WORCESTER, Mass. - The City of Worcester is celebrating its 176th birthday Thursday.
The town of Worcester was incorporated as a city on Feb. 29, 1848, and the proclamation was put up to a vote, according to the Worcester Historical Museum.
“Worcester is a leap year baby," said Bill Wallace, executive director of the Worcester Historical Museum. "It's interesting that they chose February 29th to recognize that date when in fact, it doesn't become official in the eyes of the people of Worcester until March 18th, because they had on March 18th, they could have rejected that proclamation of the Commonwealth."
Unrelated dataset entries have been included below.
/-! ## The pacer (section 8.8) -/

set_option maxRecDepth 20000 in
/-- Tick 11,440: the fourth clean frame is sent, the interval is still that of level 1, and the level returns to 0 with M 175. -/
theorem test_fourth_clean_frame :
    let q : List BufferRef := [⟨.short, 5⟩, ⟨.short, 6⟩]
    let s := run (.copyDue 210) { cell37 [(210, { copy 3 37 .active 1 50 0 q with clean := 3, nextDue := 11440 }),
      (211, copy 5 37 .active 1 75 1 [])] 125 with time := ⟨.service, 114, 11440, 40, 0, 1⟩ }
    (s.copies.look 210).map (fun c => (c.level, c.clean, c.load, c.nextDue)) = some (0, 0, 100, 11920)
      ∧ loadM s 37 = some 175 ∧ (s.trunk 1).frame = some (.replayData 37 3 .full ⟨.short, 5⟩) := by decide

/-! ## Polls (section 1.4) -/

set_option maxRecDepth 20000 in
/-- 10,300 ms: the third miss takes cell 37 DOWN; the next POLL is due at 10,400. -/
theorem test_third_miss :
    let s := run (.pollDue 37) { serving 10300 with
      cells := ⟨[(37, { cellRec .seat 10300 0 0 with state := .silent, missed := 2, awaited := true })]⟩ }
    (s.cells.look 37).map (fun c => (c.state, c.missed, c.awaited, c.due)) = some (.down, 3, true, some 10400)
      ∧ told s = [.cellDown 37 .missedPolls] ∧ s.counter (.cell 37 .pollsMissed) = 1 := by decide

/-- R31: POLLs of one trunk that fall due together go lowest slot first, one due earlier before them all. -/
theorem test_polls_due_together :
    { serving 1000 with cells := ⟨[(3, cellRec .seat 1000 0 0), (17, cellRec .seat 1000 0 0), (20, cellRec .seat 999 0 0)]⟩ }.duePolls
      = [.pollDue 20, .pollDue 3, .pollDue 17] := by decide

set_option maxRecDepth 20000 in
/-- 10,425 ms: the overdue point of a POLL due at 10,400, on a busy trunk. -/
theorem test_overdue_point :
    ((run (.pollOverdue 37) { serving 10425 with
      cells := ⟨[(37, { cellRec .seat 10400 0 0 with queued := .onTime })]⟩
      trunks := ⟨[(1, { Trunk.atReset with frame := some (.poll 40) })]⟩ }).cells.look 37).map (·.queued) = some .overdue := by
  decide

set_option maxRecDepth 20000 in
/-- 10,462 ms: a POLL REPLY brings the cell back; the next POLL stays due at 10,527. -/
theorem test_poll_reply_brings_up :
    let s := run (.pollReply (msg 1 5 0 2) 0 0 []) { serving 10462 with
      cells := ⟨[(37, { cellRec .seat 10527 0 0 with state := .down, missed := 3, awaited := true })]⟩ }
    (s.cells.look 37).map (fun c => (c.state, c.missed, c.awaited, c.due)) = some (.active, 0, false, some 10527)
      ∧ told s = [.cellUp 37] := by decide

/-! ## Holding trunk T2 (section 1.6) -/

/-- Trunk T2 with cell 70, its two copies, stations 812, 1,040 and 2,301, and handovers H1 and H2. -/
def trunk2 (clock : Clock) (t : Trunk) (st : CopyState) (m : Nat) : State :=
  { serving clock with
    cells := ⟨[(70, cellRec .seat clock m 0), (71, cellRec .seat clock 0 0), (101, cellRec .seat clock 0 0)]⟩
    trunks := ⟨[(2, t), (3, { Trunk.atReset with frame := some (.poll 101) })]⟩
    stations := ⟨[(812, { phone 1 70 0 with place := .moving 70 0 }), (1040, phone 2 70 5399990),
      (2301, { phone 3 101 0 with place := .moving 101 0 })]⟩
    handovers := ⟨[(812, ⟨70, 101, 5399900⟩), (2301, ⟨101, 71, 5399950⟩)]⟩
    channels := channels37
    copies := ⟨[(0, copy 3 70 st 0 100 0 []), (1, copy 5 70 st 0 149 1 [])]⟩ }

set_option maxRecDepth 20000 in
/-- 5,400,000 ms: HOLD TRUNK with tag 17h is ACCEPTED; both copies are HELD and M is 0. -/
theorem test_hold_trunk_2 :
    let s := run (.holdTrunk head 2) (trunk2 5400000 { Trunk.atReset with frame := some (.poll 71) } .active 249)
    (s.trunk 2).state = .draining ∧ (s.trunk 2).holdTag = some 0x17#8 ∧ loadM s 70 = some 0
      ∧ s.copies.entries.map (·.2.state) = [.held, .held] ∧ reply s = some (.accepted, .empty) := by decide

set_option maxRecDepth 20000 in
/-- 5,400,002 ms: the drain is complete: H1 forced to 101, H2 cancelled to 101, a grant for each, aging of 1,040 paused. -/
theorem test_drain_of_trunk_2 :
    let s := run (.trunkFrameEnd 2) (trunk2 5400002
      { Trunk.atReset with state := .draining, holdTag := some 0x17#8, frame := some (.poll 71) } .held 0)
    (s.trunk 2).state = .held ∧ s.handovers.size = 0 ∧ told s = [.trunkHeld 2 (some 0x17#8)]
      ∧ s.stations.entries.map (·.2.place.cell?) = [some 101, some 70, some 101]
      ∧ (made s 3).2 = [.attachGrant 812, .attachGrant 2301] ∧ (s.stations.look 1040).map (·.paused) = some true := by decide

set_option maxRecDepth 20000 in
/-- 5,700,002 ms: RELEASE TRUNK after a hold of 300,000 ms: 1,040 was last heard at 5,699,990, both copies are FULL, M is 249. -/
theorem test_release_of_trunk_2 :
    let s := run (.releaseTrunk head 2) { trunk2 5700002
      { Trunk.atReset with state := .held, holdTag := some 0x17#8, heldSince := some 5400002 } .held 0 with
        handovers := Table.empty, stations := ⟨[(1040, { phone 2 70 5399990 with paused := true })]⟩ }
    (s.trunk 2).state = .active ∧ (s.stations.look 1040).map (fun st => (st.lastHeard, st.paused)) = some (5699990, false)
      ∧ loadM s 70 = some 249 ∧ (s.cells.look 71).map (·.queued) = some .overdue
      ∧ (s.trunk 2).frame = some (.poll 70) := by decide

/-! ## Link loss (R12) -/

set_option maxRecDepth 20000 in
/-- R12, R10, R163: a lost link takes its cells DOWN and raises TRUNK LINK LOST. -/
theorem test_link_lost :
    let s := run (.trunkLinkLost 1) (cell37 [] 0)
    (s.cells.look 37).map (·.state) = some .down ∧ s.stations.entries.map (·.2.place) = [.dormant, .dormant, .dormant]
      ∧ told s = [.cellDown 37 .linkLoss, .conditionRaised (.trunkLinkLost 1), .trunkLinkDown 1] := by decide

/-! ## Frames (sections 2.5 and 3.6) -/

set_option maxRecDepth 20000 in
/-- Section 2.5, choice 1: class 2 outranks classes 3, 4 and 5. -/
theorem test_class_2_first :
    (run (.trunkFrameEnd 1) { cell37 [(210, copy 3 37 .active 0 100 0 [⟨.short, 1⟩])] 100 with
      trunks := ⟨[(1, { Trunk.atReset with signals := [⟨40, 9, .attachGrant 7⟩], frame := some (.poll 40) })]⟩ }).trunkOut 1
      = some [0x08#8, 0x81#8, 0, 0, 0, 0, 0, 0x09#8, 0, 0x02#8, 0, 0x07#8] := by decide

set_option maxRecDepth 20000 in
/-- Section 2.5, choice 4: at the run limit class 4 goes first, from the lowest index above the round-robin position. -/
theorem test_run_limit :
    let full (addr : Addr) (b : Nat) : Station := { phone addr 37 900 with rate := 1000, credit := 3000 * 800, queue := [⟨⟨.short, b⟩, 90⟩] }
    let s := run (.trunkFrameEnd 1) { cell37 [(210, copy 3 37 .active 0 100 0 [⟨.short, 1⟩])] 100 with
      settings := { Settings.atReset with runLimit := 2 }
      stations := ⟨[(1204, full 4 2), (3077, full 5 3)]⟩
      trunks := ⟨[(1, { Trunk.atReset with run := 2, lastServed := some 1500, frame := some (.poll 40) })]⟩ }
    (s.trunk 1).frame = some (.stationDown 37 5 ⟨.short, 3⟩) ∧ (s.trunk 1).run = 0
      ∧ (s.stations.look 3077).map (·.credit) = some ((3000 - 90) * 800) := by decide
According to records published by the Worcester Society of Antiquity, the state passed a resolution on Feb. 29 saying Worcester can become a city and Worcester’s legal voters were asked to choose to accept the motion.
Needing 757 votes to pass, 1,016 people voted in favor with 487 opposed, making Worcester officially a city at the hands of its residents in 1848. Most recently, the city celebrated its 300th anniversary since being incorporated as a town in 1722.
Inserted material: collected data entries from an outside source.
theorem calm_evict (i : Nat) (st : Station) (s : State) : Calm s (evict i st s) := by
  have h : Calm s (if st.place.isMoving then refuseEvicted i st.addr s else s) := by
    split
    · unfold refuseEvicted
      split
      · exact .refl s
      · exact calm_postSignal ..
    · exact .refl s
  exact h.trans ((calm_freeStation ..).trans (calm_bumpPart ..))

/-! ### Tickets and claims -/

theorem calm_stripStation (i : Nat) (s : State) : Calm s (stripStation i s) := .of_eq rfl rfl

theorem calm_unbindEarlier (n : TicketNumber) (m : Option TicketNumber) (s : State) : Calm s (unbindEarlier n m s) := by
  unfold unbindEarlier
  split
  · exact .refl s
  · split
    · exact .refl s
    · exact calm_updateTicket ..

theorem calm_unbindHolder (i : Nat) (x : TicketState) (s : State) : Calm s (unbindHolder i x s) := by
  unfold unbindHolder
  split
  · split
    · exact .refl s
    · exact calm_stripStation ..
  · exact .refl s

theorem calm_bind (n : TicketNumber) (i : Nat) (s : State) : Calm s (bind n i s) := by
  unfold bind
  split
  · exact (calm_unbindEarlier ..).trans ((calm_unbindHolder ..).trans (.of_eq rfl rfl))
  · exact .refl s

theorem calm_giveVerdict (c : Claim) (v : Verdict) (s : State) : Calm s (giveVerdict c v s) :=
  (calm_postSignal ..).trans (calm_bumpPart ..)

theorem calm_refuseToken (c : Claim) (t : Ticket) (s : State) : Calm s (refuseToken c t s) := by
  unfold refuseToken
  dsimp only
  split
  · exact (calm_updateTicket ..).trans ((calm_giveVerdict ..).trans (calm_pushNotice ..))
  · exact (calm_updateTicket ..).trans (calm_giveVerdict ..)

theorem calm_judgeEntry (c : Claim) (t : Ticket) (s : State) : Calm s (judgeEntry c t s) := by
  have entry : Calm s (if t.admissions < s.settings.policy.maxEntries then
      giveVerdict c .admitted (updateTicket c.number
        (fun t => { t with state := .inside, admissions := t.admissions + 1, lastGate := some c.cell }) s)
      else refuseClaim c .reentryLimit s) := by
    split
    · exact (calm_updateTicket ..).trans (calm_giveVerdict ..)
    · exact calm_giveVerdict ..
  unfold judgeEntry
  split
  · exact entry
  · exact entry
  · exact (calm_giveVerdict ..).trans (calm_pushNotice ..)
  · exact (calm_giveVerdict ..).trans (calm_pushNotice ..)
  · exact calm_giveVerdict ..

theorem calm_seatClaim (c : Claim) (i : Nat) (s : State) : Calm s (seatClaim c i s) :=
  (calm_bind ..).trans ((calm_giveVerdict ..).trans (inner_cascade ..).calm)

theorem calm_judgeSeat (c : Claim) (i : Nat) (t : Ticket) (s : State) : Calm s (judgeSeat c i t s) := by
  have claim : Calm s (match s.settings.policy.mode with
      | .strict => refuseClaim c .notInside s
      | .lenient =>
        if t.admissions < s.settings.policy.maxEntries then
          seatClaim c i (updateTicket c.number (fun t => { t with admissions := t.admissions + 1 }) s)
        else refuseClaim c .reentryLimit s) := by
    split
    · exact calm_giveVerdict ..
    · split
      · exact (calm_updateTicket ..).trans (calm_seatClaim ..)
      · exact calm_giveVerdict ..
  unfold judgeSeat
  split
  · exact calm_giveVerdict ..
  · split
    · exact calm_giveVerdict ..
    · split
      · exact calm_seatClaim ..
      · split
        · exact calm_giveVerdict ..
        · split
          · split
            · exact calm_seatClaim ..
            · exact (calm_giveVerdict ..).trans (calm_pushNotice ..)
          · exact calm_seatClaim ..
      · exact claim
      · exact claim
      · exact calm_giveVerdict ..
“Worcester has an amazing history and we're all part of it," Wallace said. "Whether it's something as momentous as Worcester becoming a city or someone's grandfather having a shop on Chandler Street or Main Street or someone breaking a world record, it's all the shared history of this great city that together we populate and we create.”
Thursday being the city's 176th birthday means Worcester is only 43 if you only counting leap years, due to the fact that there was no leap year in 1900.